Du côté de l’Absym, syndicat reprenant des généralistes et des spécialistes, on estime que « les patients ont le droit de décider quels prestataires de soins peuvent avoir accès à leurs données médicales. Le consentement éclairé des patients n’est pas un concept élastique et ne peut être ouvert à l’interprétation. » Et de prévenir : « La vigilance doit rester de mise car l’utilisation correcte des données de santé est en permanence sous pression. De nombreuses initiatives se moquent du consentement éclairé des patients ou l’interprètent à leur guise. La sécurité dans l’échange des données des patients est une priorité absolue qui ne peut être compromise. »
L’e-santé fait également partie des prérogatives des pharmaciens pour les prochaines élections. L’Association pharmaceutique belge (APB) a formulé 36 propositions regroupées en cinq dimensions clés.
Les pharmaciens estiment d’abord qu’il est important de stimuler les évolutions conduisant à un recours accru à l’e-santé, la m-santé, l’intelligence artificielle et aux processus d’automatisation dans les soins de santé. Ils recommandent, par le biais de l’APB, aux instances européennes de rationaliser les flux de données importants générés. « À cet égard, notre secteur salue la proposition de la Commission européenne de créer un ‘Espace européen des données de santé (EHDS)’ pour réglementer l’utilisation primaire et secondaire des données de santé. »

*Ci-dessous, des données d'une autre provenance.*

-- ==== Sys2Proof/Machine/Faults.lean ====
section
/-! DEFINITION. Machine/Faults.lean: fault collection and reaction (chapter 15): severities, rounds, records, slots and queue,
the reactions each severity starts, notices and the sideband queue. -/

namespace Sys2Proof.Machine

open Sys2Proof

/-! ### Severities (R369, R370) -/

/-- The kinds of R369: class, kind, default severity, whether the kind is a condition. -/
def faultKinds : List (Nat × Nat × Nat × Bool) := [
  (1, 0x01, 1, false), (1, 0x10, 1, true), (1, 0x11, 1, true), (1, 0x12, 1, false), (1, 0x13, 2, false),
  (1, 0x14, 2, false), (1, 0x15, 2, false), (1, 0x20, 1, false), (1, 0x21, 1, false), (1, 0x22, 1, false),
  (1, 0x23, 1, false), (1, 0x24, 1, false), (1, 0x30, 1, true), (1, 0x31, 2, false), (1, 0x32, 2, false),
  (1, 0x33, 2, false), (1, 0x34, 1, true), (1, 0x38, 0, false), (1, 0x39, 3, false), (1, 0x3A, 1, true),
  (1, 0x3B, 3, false), (1, 0x40, 1, false),
  (2, 0x01, 1, true), (2, 0x02, 1, true), (2, 0x03, 0, false),
  (3, 0x01, 1, true), (3, 0x02, 1, false),
  (4, 0x01, 0, false), (4, 0x02, 1, true), (4, 0x03, 1, true), (4, 0x04, 0, true), (4, 0x05, 1, true),
  (5, 0x01, 3, false), (5, 0x02, 3, false),
  (6, 0x01, 1, false), (6, 0x02, 3, false),
  (7, 0x01, 0, false), (7, 0x02, 3, false), (7, 0x03, 1, false), (7, 0x04, 3, false), (7, 0x05, 3, false),
  (8, 0x01, 1, true), (8, 0x02, 0, true),
  (9, 0x01, 1, false), (9, 0x02, 0, false), (9, 0x03, 1, false),
  (10, 0x01, 1, true), (10, 0x02, 1, true), (10, 0x03, 1, false),
  (11, 0x01, 1, false), (11, 0x02, 1, false), (11, 0x03, 1, false),
  (12, 0x01, 2, false), (12, 0x02, 2, false),
  (13, 0x01, 1, false), (13, 0x02, 2, true),
  (14, 0x01, 0, false), (14, 0x02, 0, false), (14, 0x03, 3, false), (14, 0x04, 3, false), (14, 0x05, 3, false),
  (14, 0x06, 3, false), (14, 0x07, 3, false), (14, 0x08, 1, true), (14, 0x09, 3, false), (14, 0x0A, 0, false),
  (14, 0x0B, 0, false), (14, 0x0C, 3, false),
  (15, 0x01, 0, false), (15, 0x02, 2, false), (15, 0x03, 4, false)]

def defaultSeverity (cls kind : Nat) : Nat :=
  match faultKinds.find? fun e => e.1 == cls && e.2.1 == kind with
  | some e => e.2.2.1
  | none => 0

def isCondition (cls kind : Nat) : Bool :=
  faultKinds.any fun e => e.1 == cls && e.2.1 == kind && e.2.2.2

/-- The plane takes part in admission, comparison, transmission and fault rounds: in service or on probation (R345, R359, R360, R372). -/
def State.joined (s : State) (p : Plane) : Bool :=
  s.inService p || match s.pl.ret with
    | some r => decide (r.plane = p) && r.step == 4
    | none => false

/-- Does the unit of a message belong to one plane (R368)? A supervisor's report about its own plane, and the bank test of a return, come
to every collector in service (R359). -/
def FaultMsg.private_ (m : FaultMsg) : Bool :=
  m.cls == 2 || m.cls == 5 || m.cls == 6 || (m.cls == 7 && m.kind != 5) || m.cls == 11 || m.cls == 12 || (m.cls == 1 && m.kind == 0x3B)

/-- Does the message reach a collector that takes part in the rounds (R372)? -/
def State.heard (s : State) (m : FaultMsg) : Bool := !m.private_ || s.joined (if m.plane = 0 then .A else .B)

/-- The entry of the severity table for a class and kind (R370). -/
def sevField (cls kind : Nat) : FieldAt := ⟨A.FC_SEV cls (kind / 8), 4 * (kind % 8) + 2, 4 * (kind % 8)⟩

/-- The severity the collector fills in; MAJORITY_LOST is always CRITICAL (R370). -/
def State.severityOf (s : State) (m : FaultMsg) : Nat :=
  if m.cls = 15 ∧ m.kind = 3 then 4 else s.rd (sevField m.cls m.kind)

/-! ### Messages and records -/

/-- The 64 bits of a message (R367). -/
def FaultMsg.word (m : FaultMsg) (severity : Nat) : Nat :=
  m.cls * 2 ^ 60 + m.inst * 2 ^ 52 + m.kind * 2 ^ 44 + severity * 2 ^ 41 + m.plane * 2 ^ 40 + m.count * 2 ^ 32 + m.addr

/-- The source number: CLASS and INSTANCE together (R367). -/
def FaultMsg.source (m : FaultMsg) : Nat := m.cls * 256 + m.inst

/-- Do two messages agree in CLASS, INSTANCE, KIND, PLANE and ADDRESS? -/
def FaultMsg.same (a b : FaultMsg) : Bool :=
  a.cls == b.cls && a.inst == b.inst && a.kind == b.kind && a.plane == b.plane && a.addr == b.addr

/-- The FLAGS word of a record (R376, word 4). -/
def FaultRec.flags (r : FaultRec) : Nat :=
  2 ^ 31 + b01 r.live * 2 ^ 30 + b01 r.simultaneous * 2 ^ 29 + b01 r.lostBefore * 2 ^ 28 + b01 r.preempted * 2 ^ 27 +
    b01 r.suppressed * 2 ^ 26 + b01 r.common * 2 ^ 25 + r.point * 2 ^ 16

/-- Word k of a record (R376). -/
def FaultRec.wordAt (r : FaultRec) (k : Nat) : Nat :=
  match k with
  | 0 => r.msg.word r.severity % 2 ^ 32
  | 1 => r.msg.word r.severity / 2 ^ 32
  | 2 => r.frame % 2 ^ 32
  | 3 => r.frame / 2 ^ 32 % 2 ^ 32
  | 4 => r.flags
  | 5 => r.seq % 2 ^ 32
  | _ => 0

/-- Word k of a record that may be empty: VALID = 0 then (FC_FIRST and the others). -/
def recWord (r : Option FaultRec) (k : Nat) : Nat := (r.map (·.wordAt k)).getD 0

/-- Merge messages that agree, adding their COUNTs up to 255 (R373). -/
def mergeMsgs (l : List FaultMsg) : List FaultMsg :=
  l.foldl (fun acc m =>
    if acc.any (·.same m) then acc.map fun x => if x.same m then { x with count := satAdd 255 x.count m.count } else x
    else acc ++ [m]) []

/-- Merge common-mode pairs: plane-private messages, the supervisors' own apart, that differ only in PLANE (R375). The flag
says that the message stands for a pair. -/
def pairMsgs (l : List FaultMsg) : List (FaultMsg × Bool) :=
  let twin (m : FaultMsg) := l.find? fun x => m.cls != 14 && x.same { m with plane := 1 - m.plane }
  l.filterMap fun m =>
    match twin m with
    | none => some (m, false)
    | some x => if m.plane = 0 then some ({ m with count := satAdd 255 m.count x.count }, true) else none

/-- The order of a round: severity highest first, then source number, PLANE, KIND, ADDRESS lowest first (R373). -/
def roundKey (severity : Nat) (m : FaultMsg) : Nat :=
  ((((7 - severity) * 4096 + m.source) * 2 + m.plane) * 256 + m.kind) * 2 ^ 32 + m.addr

/-! ### Slots and queue (R380 to R382) -/

/-- Is r the lower of two records: lower severity, or the same severity and the higher SEQ? -/
def FaultRec.below (r x : FaultRec) : Bool := r.severity < x.severity || (r.severity == x.severity && x.seq < r.seq)

/-- The lowest record of a list, the queued record that R382 compares with. -/
def lowestRec : List FaultRec → Option FaultRec
  | [] => none
  | r :: rest =>
    match lowestRec rest with
    | none => some r
    | some x => some (if r.below x then r else x)

/-- The record that enters a slot next: highest severity, then lowest SEQ (R381). -/
def nextRec : List FaultRec → Option FaultRec
  | [] => none
  | r :: rest =>
    match nextRec rest with
    | none => some r
    | some x => some (if r.below x then x else r)

/-- Put a record into the queue of 64; the flag says that a record was dropped (R382). -/
def Faults.enqueue (f : Faults) (r : FaultRec) : Faults × Bool :=
  if f.queue.length < 64 then
    ({ f with queue := f.queue ++ [{ r with lostBefore := r.lostBefore || f.lost }], lost := false }, false)
  else
    match lowestRec f.queue with
    | some x =>
      if x.severity < r.severity then
        ({ f with queue := f.queue.filter (fun y => y.seq != x.seq) ++ [{ r with lostBefore := true }], lost := false }, true)
      else ({ f with lost := true }, true)
    | none => (f, false)

/-- Place a new record: slot 0, slot 1, pre-emption of the lower slot, or the queue (R380). -/
def Faults.place (f : Faults) (r : FaultRec) : Faults × Bool :=
  match f.slot0, f.slot1 with
  | none, _ => ({ f with slot0 := some r }, false)
  | _, none => ({ f with slot1 := some r }, false)
  | some a, some b =>
    if a.below b then
      if a.severity < r.severity then { f with slot0 := some r }.enqueue { a with preempted := true } else f.enqueue r
    else
      if b.severity < r.severity then { f with slot1 := some r }.enqueue { b with preempted := true } else f.enqueue r

/-- Refill the slots that the owner has acknowledged (R381). -/
def Faults.takeAcks (f : Faults) : Faults :=
  let refill (f : Faults) : Option FaultRec × Faults :=
    match nextRec f.queue with
    | some r => (some r, { f with queue := f.queue.filter fun y => y.seq != r.seq })
    | none => (none, f)
  let f := if 0 ∈ f.acks ∧ f.slot0.isSome then let (r, g) := refill f; { g with slot0 := r } else f
  let f := if 1 ∈ f.acks ∧ f.slot1.isSome then let (r, g) := refill f; { g with slot1 := r } else f
  { f with acks := [] }

/-- The queue in the order in which its records will enter a slot (FC_QUEUE). `fuel` is its length. -/
def queueOrder : Nat → List FaultRec → List FaultRec
  | 0, _ => []
  | fuel + 1, q =>
    match nextRec q with
    | none => []
    | some r => r :: queueOrder fuel (q.filter fun y => y.seq != r.seq)

/-- Apply f to every held record (R378). -/
def Faults.mapRecs (f : Faults) (g : FaultRec → FaultRec) : Faults :=
  { f with first := f.first.map g, last := f.last.map g, slot0 := f.slot0.map g, slot1 := f.slot1.map g,
           queue := f.queue.map g }

/-- The records held in the slots and the queue. -/
def Faults.held (f : Faults) : List FaultRec := f.slot0.toList ++ f.slot1.toList ++ f.queue

/-! ### Reactions (R371, R374) -/

/-- The contexts of the context group of a tile message's ADDRESS (R371). -/
def State.contextGroup (s : State) (m : FaultMsg) : List Nat :=
  let unit := m.addr / 2 ^ 28
  let ix := m.addr % 65536
  if unit = 1 then [ix]
  else if unit = 2 then s.ctxOfHeater (ix / 256) (ix % 256)
  else if unit = 3 then s.ctxOfDriver (ix / 128) (ix % 128)
  else if unit = 4 then s.ctxOfPd (ix / 32) (ix % 32)
  else if unit = 6 then (s.ctxOfPd m.inst (ix / 32)).filter fun n =>
      let lent := (s.rd (R.TL_SLOT_LENT_LENT m.inst (ix / 32))).testBit (ix % 32)
      if lent then s.rdP s.active (R.CTX_BIND_LEND_EN n) == 1 && s.rdP s.active (R.CTX_BIND_LEND_CODE n) == ix % 32
      else s.rdP s.active (R.CTX_BIND_HOME_CODE n) == ix % 32
  else []

def State.addReactions (s : State) (l : List Reaction) : State :=
  { s with faults := { s.faults with react := s.faults.react ++ l.map fun r => (s.now + 1, r) } }

/-- Hand a plane fence to the Cellar supervisor for the absolute point `phi`; `auto`: an automatic return may follow (R361). -/
def State.fenceAt (s : State) (phi : Nat) (p : Plane) (auto : Bool) : State :=
  { s with faults := { s.faults with fenceDue := s.faults.fenceDue ++ [(phi, p, auto)] } }

/-- A fence that the collector hands over: Φ is the next admission point (R374). -/
def State.dueFence (s : State) (p : Plane) (auto : Bool) : State := s.fenceAt (s.now + 1) p auto

def planeOf (b : Nat) : Plane := if b = 0 then .A else .B

/-- The plane a power domain belongs to (R20), for the domains whose SEVERE reaction fences a plane. -/
def domainPlane (d : Nat) : Option Plane :=
  if d = 80 ∨ d = 82 ∨ d = 85 ∨ d = 87 then some .A
  else if d = 81 ∨ d = 83 ∨ d = 86 ∨ d = 88 then some .B else none

/-- The plane that the SEVERE reaction to a message fences, if it fences one (R371). -/
def fencedPlane (m : FaultMsg) : Option Plane :=
  if m.cls = 5 ∨ m.cls = 6 ∨ m.cls = 7 ∨ m.cls = 12 ∨ m.cls = 14 then some (planeOf m.plane)
  else if m.cls = 9 then domainPlane m.inst else none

Il existe aussi la volonté d’améliorer la collaboration interdisciplinaire entre prestataires de soins et le partage des données. Cela constitue « une exigence fondamentale et doit devenir la norme », estime l’APB. « Le pharmacien d’officine souhaite jouer un rôle actif dans ce domaine, en collaborant avec ses confrères et avec d’autres prestataires de soins au sein d’un réseau actif autour du patient. Cette collaboration devrait se fonder sur une vision d’avenir commune, articulée autour de thèmes concrets tels que les soins transmuraux, VIDIS, etc. De cette façon, le partage de données de santé entre prestataires de soins peut également contribuer à un décloisonnement accru entre les différentes professions concernées. »
L’e-santé ne fait pas partie des priorités politiques de l’Union générale des infirmiers de Belgique (UGIB), qui est davantage – et on peut le comprendre – inquiète de la situation de pénurie, de la formation et de la pénibilité au travail des infirmières.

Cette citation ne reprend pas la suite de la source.